-- ==== Sys2Proof/Tests/Slice0.lean ====
section
/-!
SUPPORT. The model's own tests, each by decide or by rfl on one step or one word: well-formedness refuses what it must,
a word of every instruction written out from the spec's encoding of it, vectors of spec/95_test_vectors.md, and
for every statement with hypotheses a state and operands that meet them.
-/

namespace Sys2Proof.Tests

open Sys2Proof.Machine Sys2Proof.Safety

/-! ## Helpers -/

/-- The setup of spec/95_test_vectors.md: an image of 64 KiB, Raw, the VFP unit, and some FPSID_VALUE. -/
def small : Setup := { defaultSetup with memSize := 0x10000, fpsid := 0x12345678 }

/-- A state with these registers and flags; everything else is 0. -/
def start (p : Setup) (rs : List (Reg × Word)) (flags : BitVec 4) : State :=
  rs.foldl (fun (s : State) r => s.setReg r.1 r.2)
    { State.init p (Vector.replicate 32 0) 0 0 with cpsr := flags ++ 0#28 }

/-- The state with these slots of the VFP bank. -/
def withSlots (s : State) (l : List (SReg × Word)) : State := l.foldl (fun (s : State) r => s.setSReg r.1 r.2) s

/-- The state with these little-endian values of 1, 2, 4 or 8 bytes in memory. -/
def withMem (s : State) (l : List (Nat × Nat × Nat)) : State :=
  l.foldl (fun (s : State) x => { s with mem := s.mem.writeN x.2.1 x.1 x.2.2 }) s

/-- The step of a word from a state completes, and the next state is as asked. -/
def runs (s : State) (w : Nat) (p : State → Bool) : Bool :=
  match step (s.withFetchWord 32 w) with
  | .next t => p t
  | _ => false

/-- The step of a word from a state ends in a fault as asked. -/
def stops (s : State) (w : Nat) (p : Fault → Bool) : Bool :=
  match step (s.withFetchWord 32 w) with
  | .fault f => p f
  | _ => false

/-- Single register `i` after the step of a word. -/
def singleAfter (s : State) (w : Nat) (i : SReg) : Option Word :=
  match step (s.withFetchWord 32 w) with
  | .next t => some (t.sreg i)
  | _ => none

/-- The four flags. -/
def nzcv (s : State) : BitVec 4 := s.cpsr.extractLsb' 28 4

/-! ## Well-formedness: one ill-formed term for each check -/

theorem test_wf_refuses_bodies :
    ∀ i ∈ ([.unimplHalfwordSH00 .al 0, .unimplHalfwordSignedStore .al 0x00000B0, .unimplPsrTransfer .al 0x1100000,
      .unimplFlagsWithPcDest .al 0x010E000, .unimplBadShiftEncoding .al 0x2000090, .unimplBlockTransferSBit .al 0x8000000,
      .unimplVfpOpcode .al 0xE000A00, .unimplVfpRegister .al 0xE000B00, .unimplNoCoprocessor .al 0xE000A00,
      .unimplVfpAddressingMode .al 0xC800B00, .unimplVfpRegisterList .al 0xC800A01] : List Instr),
      i.wf = false := by decide

theorem test_wf_refuses_flags_with_pc :
    ∀ i ∈ ([.and .al true 0 15 (.imm 0 0), .eor .al true 0 15 (.imm 0 0), .sub .al true 0 15 (.imm 0 0),
      .rsb .al true 0 15 (.imm 0 0), .add .al true 0 15 (.imm 0 0), .adc .al true 0 15 (.imm 0 0),
      .sbc .al true 0 15 (.imm 0 0), .rsc .al true 0 15 (.imm 0 0), .orr .al true 0 15 (.imm 0 0),
      .bic .al true 0 15 (.imm 0 0), .mov .al true 15 (.imm 0 0), .mvn .al true 15 (.imm 0 0)] : List Instr),
      i.wf = false := by decide

theorem test_wf_refuses_operands :
    ∀ i ∈ ([.fmrx .al 1 15, .fmsrr .al 0 1 31, .fmrrs .al 0 1 31, .fldmias .al false 0 0 0, .fstmias .al false 0 0 0,
      .fldmdbs .al 0 0 0, .fstmdbs .al 0 0 0, .fldmiad .al false 0 0 0, .fstmiad .al false 0 0 0,
      .fldmdbd .al 0 0 0, .fstmdbd .al 0 0 0] : List Instr), i.wf = false := by decide

/-! ## Decoding: a word of every instruction, bit by bit from spec/opcode_table.json's encoding of its row -/

/-- 30_encoding.md R86 to R89. -/
theorem test_decode_branch_exchange_swap_multiply :
    ∀ p ∈ ([
      (0x012FFF19, .bx .eq 9),
      (0x110A3099, .swp .ne 10 3 9),
      (0x214A3099, .swpb .cs 10 3 9),
      (0x30130599, .mul .cc true 3 5 9),
      (0x4033A599, .mla .mi true 3 10 5 9),
      (0x509C7599, .umull .pl true 12 7 5 9),
      (0x60BC7599, .umlal .vs true 12 7 5 9),
      (0x70DC7599, .smull .vc true 12 7 5 9),
      (0x80FC7599, .smlal .hi true 12 7 5 9)] : List (Nat × Instr)),
      decodeTableWord 32 p.1 = some p.2 := by decide

/-- 30_encoding.md R90, R105. -/
theorem test_decode_halfword :
    ∀ p ∈ ([
      (0x917A369B, .unimplHalfwordSH00 .ls 0x17A369B),
      (0xA12A30D9, .unimplHalfwordSignedStore .ge 0x12A30D9),
      (0xB17A36BB, .ldrh .lt ⟨true, false, true⟩ 10 3 (.imm 0x6B)),
      (0xC12A30B9, .strh .gt ⟨true, false, true⟩ 10 3 (.reg 9)),
      (0xD17A36DB, .ldrsb .le ⟨true, false, true⟩ 10 3 (.imm 0x6B)),
      (0xE13A30F9, .ldrsh .al ⟨true, false, true⟩ 10 3 (.reg 9))] : List (Nat × Instr)),
      decodeTableWord 32 p.1 = some p.2 := by decide

/-- 30_encoding.md R84, R105. -/
theorem test_decode_data_processing_faults :
    ∀ p ∈ ([
      (0x012A3009, .unimplPsrTransfer .eq 0x12A3009),
      (0x109AF009, .unimplFlagsWithPcDest .ne 0x09AF009),
      (0x209A35D9, .unimplBadShiftEncoding .cs 0x09A35D9)] : List (Nat × Instr)),
      decodeTableWord 32 p.1 = some p.2 := by decide

/-- 30_encoding.md R84, R85. -/
theorem test_decode_data_processing :
    ∀ p ∈ ([
      (0x321A347F, .and .cc true 10 3 (.imm 4 127)),
      (0x403A39C9, .eor .mi true 10 3 (.regImm 9 .asr 19)),
      (0x505A3559, .sub .pl true 10 3 (.regReg 9 .asr 5)),
      (0x627A347F, .rsb .vs true 10 3 (.imm 4 127)),
      (0x709A39C9, .add .vc true 10 3 (.regImm 9 .asr 19)),
      (0x80BA3559, .adc .hi true 10 3 (.regReg 9 .asr 5)),
      (0x92DA347F, .sbc .ls true 10 3 (.imm 4 127)),
      (0xA0FA39C9, .rsc .ge true 10 3 (.regImm 9 .asr 19)),
      (0xB11A3559, .tst .lt 10 (.regReg 9 .asr 5)),
      (0xC33A347F, .teq .gt 10 (.imm 4 127)),
      (0xD15A39C9, .cmp .le 10 (.regImm 9 .asr 19)),
      (0xE17A3559, .cmn .al 10 (.regReg 9 .asr 5)),
      (0x039A347F, .orr .eq true 10 3 (.imm 4 127)),
      (0x11B039C9, .mov .ne true 3 (.regImm 9 .asr 19)),
      (0x21DA3559, .bic .cs true 10 3 (.regReg 9 .asr 5)),
      (0x33F0347F, .mvn .cc true 3 (.imm 4 127))] : List (Nat × Instr)),
      decodeTableWord 32 p.1 = some p.2 := by decide

/-- 30_encoding.md R91, R92. -/
theorem test_decode_undefined_and_single_transfer :
    ∀ p ∈ ([
      (0x46B4B4BC, .und .mi 0x5A5A5 12),
      (0x573A39C9, .ldr .pl ⟨true, false, true⟩ 10 3 (.reg 9 .asr 19)),
      (0x652A3ABC, .str .vs ⟨true, false, true⟩ 10 3 (.imm 0xABC)),
      (0x777A39C9, .ldrb .vc ⟨true, false, true⟩ 10 3 (.reg 9 .asr 19)),
      (0x856A3ABC, .strb .hi ⟨true, false, true⟩ 10 3 (.imm 0xABC))] : List (Nat × Instr)),
      decodeTableWord 32 p.1 = some p.2 := by decide

/-- 30_encoding.md R93. -/
theorem test_decode_block_transfer :
    ∀ p ∈ ([
      (0x997A8421, .unimplBlockTransferSBit .ls 0x97A8421),
      (0xA8BA8421, .ldmia .ge true 10 0x8421),
      (0xB9BA8421, .ldmib .lt true 10 0x8421),
      (0xC83A8421, .ldmda .gt true 10 0x8421),
      (0xD93A8421, .ldmdb .le true 10 0x8421),
      (0xE8AA8421, .stmia .al true 10 0x8421),
      (0x09AA8421, .stmib .eq true 10 0x8421),
      (0x182A8421, .stmda .ne true 10 0x8421),
      (0x292A8421, .stmdb .cs true 10 0x8421)] : List (Nat × Instr)),
      decodeTableWord 32 p.1 = some p.2 := by decide

/-- 30_encoding.md R94 to R98. -/
theorem test_decode_branch_coprocessor_swi :
    ∀ p ∈ ([
      (0x3A800001, .b .cc 0x800001),
      (0x4B800001, .bl .mi 0x800001),
      (0x5D7AE40C, .ldc .pl true false true true 10 14 4 0xC),
      (0x6D6AE40C, .stc .vs true false true true 10 14 4 0xC),
      (0x7E52E466, .cdp .vc 5 2 14 4 3 6),
      (0x8EA23476, .mcr .hi 5 2 3 4 3 6),
      (0x9EB23476, .mrc .ls 5 2 3 4 3 6),
      (0xAF123456, .swi .ge 0x123456)] : List (Nat × Instr)),
      decodeTableWord 32 p.1 = some p.2 := by decide

/-- 49_vfp.md R364, R370, R416. -/
theorem test_decode_vfp_data :
    ∀ p ∈ ([
      (0xBE46BAA4, .fmacs .lt 23 13 9),
      (0xCE06BB04, .fmacd .gt 11 6 4),
      (0xDE46BAE4, .fnmacs .le 23 13 9),
      (0xEE06BB44, .fnmacd .al 11 6 4),
      (0x0E56BAA4, .fmscs .eq 23 13 9),
      (0x1E16BB04, .fmscd .ne 11 6 4),
      (0x2E56BAE4, .fnmscs .cs 23 13 9),
      (0x3E16BB44, .fnmscd .cc 11 6 4),
      (0x4E66BAA4, .fmuls .mi 23 13 9),
      (0x5E26BB04, .fmuld .pl 11 6 4),
      (0x6E66BAE4, .fnmuls .vs 23 13 9),
      (0x7E26BB44, .fnmuld .vc 11 6 4),
      (0x8E76BAA4, .fadds .hi 23 13 9),
      (0x9E36BB04, .faddd .ls 11 6 4),
      (0xAE76BAE4, .fsubs .ge 23 13 9),
      (0xBE36BB44, .fsubd .lt 11 6 4),
      (0xCEC6BAA4, .fdivs .gt 23 13 9),
      (0xDE86BB04, .fdivd .le 11 6 4),
      (0xEED6BBE4, .unimplVfpOpcode .al 0xED6BBE4)] : List (Nat × Instr)),
      decodeTableWord 32 p.1 = some p.2 := by decide

/-- 49_vfp.md R364, R380. -/
theorem test_decode_vfp_extension :
    ∀ p ∈ ([
      (0x0EF0BA64, .fcpys .eq 23 9),
      (0x1EB0BB44, .fcpyd .ne 11 4),
      (0x2EF0BAE4, .fabss .cs 23 9),
      (0x3EB0BBC4, .fabsd .cc 11 4),
      (0x4EF1BA64, .fnegs .mi 23 9),
      (0x5EB1BB44, .fnegd .pl 11 4),
      (0x6EF1BAE4, .fsqrts .vs 23 9),
      (0x7EB1BBC4, .fsqrtd .vc 11 4),
      (0x8EF4BA64, .fcmps .hi 23 9),
      (0x9EB4BB44, .fcmpd .ls 11 4),
      (0xAEF4BAE4, .fcmpes .ge 23 9),
      (0xBEB4BBC4, .fcmped .lt 11 4),
      (0xCEF5BA64, .fcmpzs .gt 23),
      (0xDEB5BB64, .fcmpzd .le 11),
      (0xEEF5BAE4, .fcmpezs .al 23),
      (0x0EB5BBE4, .fcmpezd .eq 11)] : List (Nat × Instr)),
      decodeTableWord 32 p.1 = some p.2 := by decide

/-- 49_vfp.md R364, R380. -/
theorem test_decode_vfp_conversion :
    ∀ p ∈ ([
      (0x1EB7BAE4, .fcvtds .ne 11 9),
      (0x2EF7BBC4, .fcvtsd .cs 23 4),
      (0x3EF8BA64, .fuitos .cc 23 9),
      (0x4EB8BB64, .fuitod .mi 11 9),
      (0x5EF8BAE4, .fsitos .pl 23 9),
      (0x6EB8BBE4, .fsitod .vs 11 9),
      (0x7EFCBA64, .ftouis .vc 23 9),
      (0x8EFCBB44, .ftouid .hi 23 4),
      (0x9EFCBAE4, .ftouizs .ls 23 9),
      (0xAEFCBBC4, .ftouizd .ge 23 4),
      (0xBEFDBA64, .ftosis .lt 23 9),
      (0xCEFDBB44, .ftosid .gt 23 4),
      (0xDEFDBAE4, .ftosizs .le 23 9),
      (0xEEFDBBC4, .ftosizd .al 23 4)] : List (Nat × Instr)),
      decodeTableWord 32 p.1 = some p.2 := by decide

/-- 49_vfp.md R404, R406, R416, R417. -/
theorem test_decode_vfp_transfer :
    ∀ p ∈ ([
      (0x0E363B90, .unimplVfpRegister .eq 0xE363B90),
      (0x2E063A90, .fmsr .cs 13 3),
      (0x3E163A90, .fmrs .cc 13 3),
      (0x4E063B10, .fmdlr .mi 6 3),
      (0x5E163B10, .fmrdl .pl 6 3),
      (0x6E263B10, .fmdhr .vs 6 3),
      (0x7E363B10, .fmrdh .vc 6 3),
      (0x8EF03A90, .fmrx .hi 0 3),
      (0x9EF1FA90, .fmstat .ls),
      (0xAEE63A90, .fmxr .ge 6 3),
      (0xBC4A3A34, .fmsrr .lt 10 3 9),
      (0xCC5A3A34, .fmrrs .gt 10 3 9),
      (0xDC4A3B14, .fmdrr .le 10 3 4),
      (0xEC5A3B14, .fmrrd .al 10 3 4)] : List (Nat × Instr)),
      decodeTableWord 32 p.1 = some p.2 := by decide

/-- 49_vfp.md R416, R418, R419. -/
theorem test_decode_vfp_memory :
    ∀ p ∈ ([
      (0x0D5ABA0C, .flds .eq false 10 23 0xC),
      (0x1D4ABA0C, .fsts .ne false 10 23 0xC),
      (0x2D1ABB0C, .fldd .cs false 10 11 0xC),
      (0x3D0ABB0C, .fstd .cc false 10 11 0xC),
      (0x4C9ABB0D, .unimplVfpAddressingMode .mi 0xC9ABB0D),
      (0x5D3ABB00, .unimplVfpRegisterList .pl 0xD3ABB00),
      (0x6CDABA0C, .fldmias .vs false 10 23 12),
      (0x7CBABB0C, .fldmiad .vc true 10 11 6),
      (0x8CCABA0C, .fstmias .hi false 10 23 12),
      (0x9CAABB0C, .fstmiad .ls true 10 11 6),
      (0xAD7ABA0C, .fldmdbs .ge 10 23 12),
      (0xBD3ABB0C, .fldmdbd .lt 10 11 6),
      (0xCD6ABA0C, .fstmdbs .gt 10 23 12),
      (0xDD2ABB0C, .fstmdbd .le 10 11 6)] : List (Nat × Instr)),
      decodeTableWord 32 p.1 = some p.2 := by decide

/-- 49_vfp.md R361: the unit's row for another coprocessor's word, which the engine's list names MCR. -/
theorem test_decode_no_coprocessor :
    decodeVfp 0x1EB23476 = .unimplNoCoprocessor .ne 0xEB23476 ∧ decodeTableWord 32 0x1EB23476 = some (.mrc .ne 5 2 3 4 3 6) := by decide

/-- The other operand form of the families that have two or three, and the ignored bits (30_encoding.md R104). -/
theorem test_decode_forms :
    ∀ p ∈ ([
      (0xE0810312, .add .al false 1 0 (.regReg 2 .lsl 3)), (0xE2810FFF, .add .al false 1 0 (.imm 15 255)),
      (0xE3AF0001, .mov .al false 0 (.imm 0 1)), (0xE0010392, .mul .al false 1 3 2),
      (0xE00A0392, .mul .al false 10 3 2), (0xE1D100B2, .ldrh .al ⟨true, true, false⟩ 1 0 (.imm 2)),
      (0xE4910004, .ldr .al ⟨false, true, false⟩ 1 0 (.imm 4)), (0xEEF03A10, .fmrx .al 0 3),
      (0xEEF13A10, .fmrx .al 1 3)] : List (Nat × Instr)),
      decodeTableWord 32 p.1 = some p.2 := by decide

/-! ## One step: vectors of spec/95_test_vectors.md section 2, at most two per instruction -/

/-- 95_test_vectors.md 2.3: `ANDS r0, r1, r2`. -/
theorem test_step_and_1 :
    runs (start small [(1, 0xF0F0F0F0), (2, 0xFF00FF0)] 0x3) 0xE0110002 (fun t => t.reg 0 == 0xF000F0 && nzcv t
      == 0x1) = true := by decide

/-- 95_test_vectors.md 2.8: `cond 1111, DP body`. -/
theorem test_step_and_2 :
    stops (start small [] 0x0) 0xF0000000
      (fun | .undefined t => t.pc == 0x4 | _ => false) = true := by decide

_ABOUT THIS EXERCISE_.
Where a line above contains the word "unimplPsrTransfer", show that line.

_EXERCISE OUTPUT_.
    ∀ i ∈ ([.unimplHalfwordSH00 .al 0, .unimplHalfwordSignedStore .al 0x00000B0, .unimplPsrTransfer .al 0x1100000,
      (0x012A3009, .unimplPsrTransfer .eq 0x12A3009),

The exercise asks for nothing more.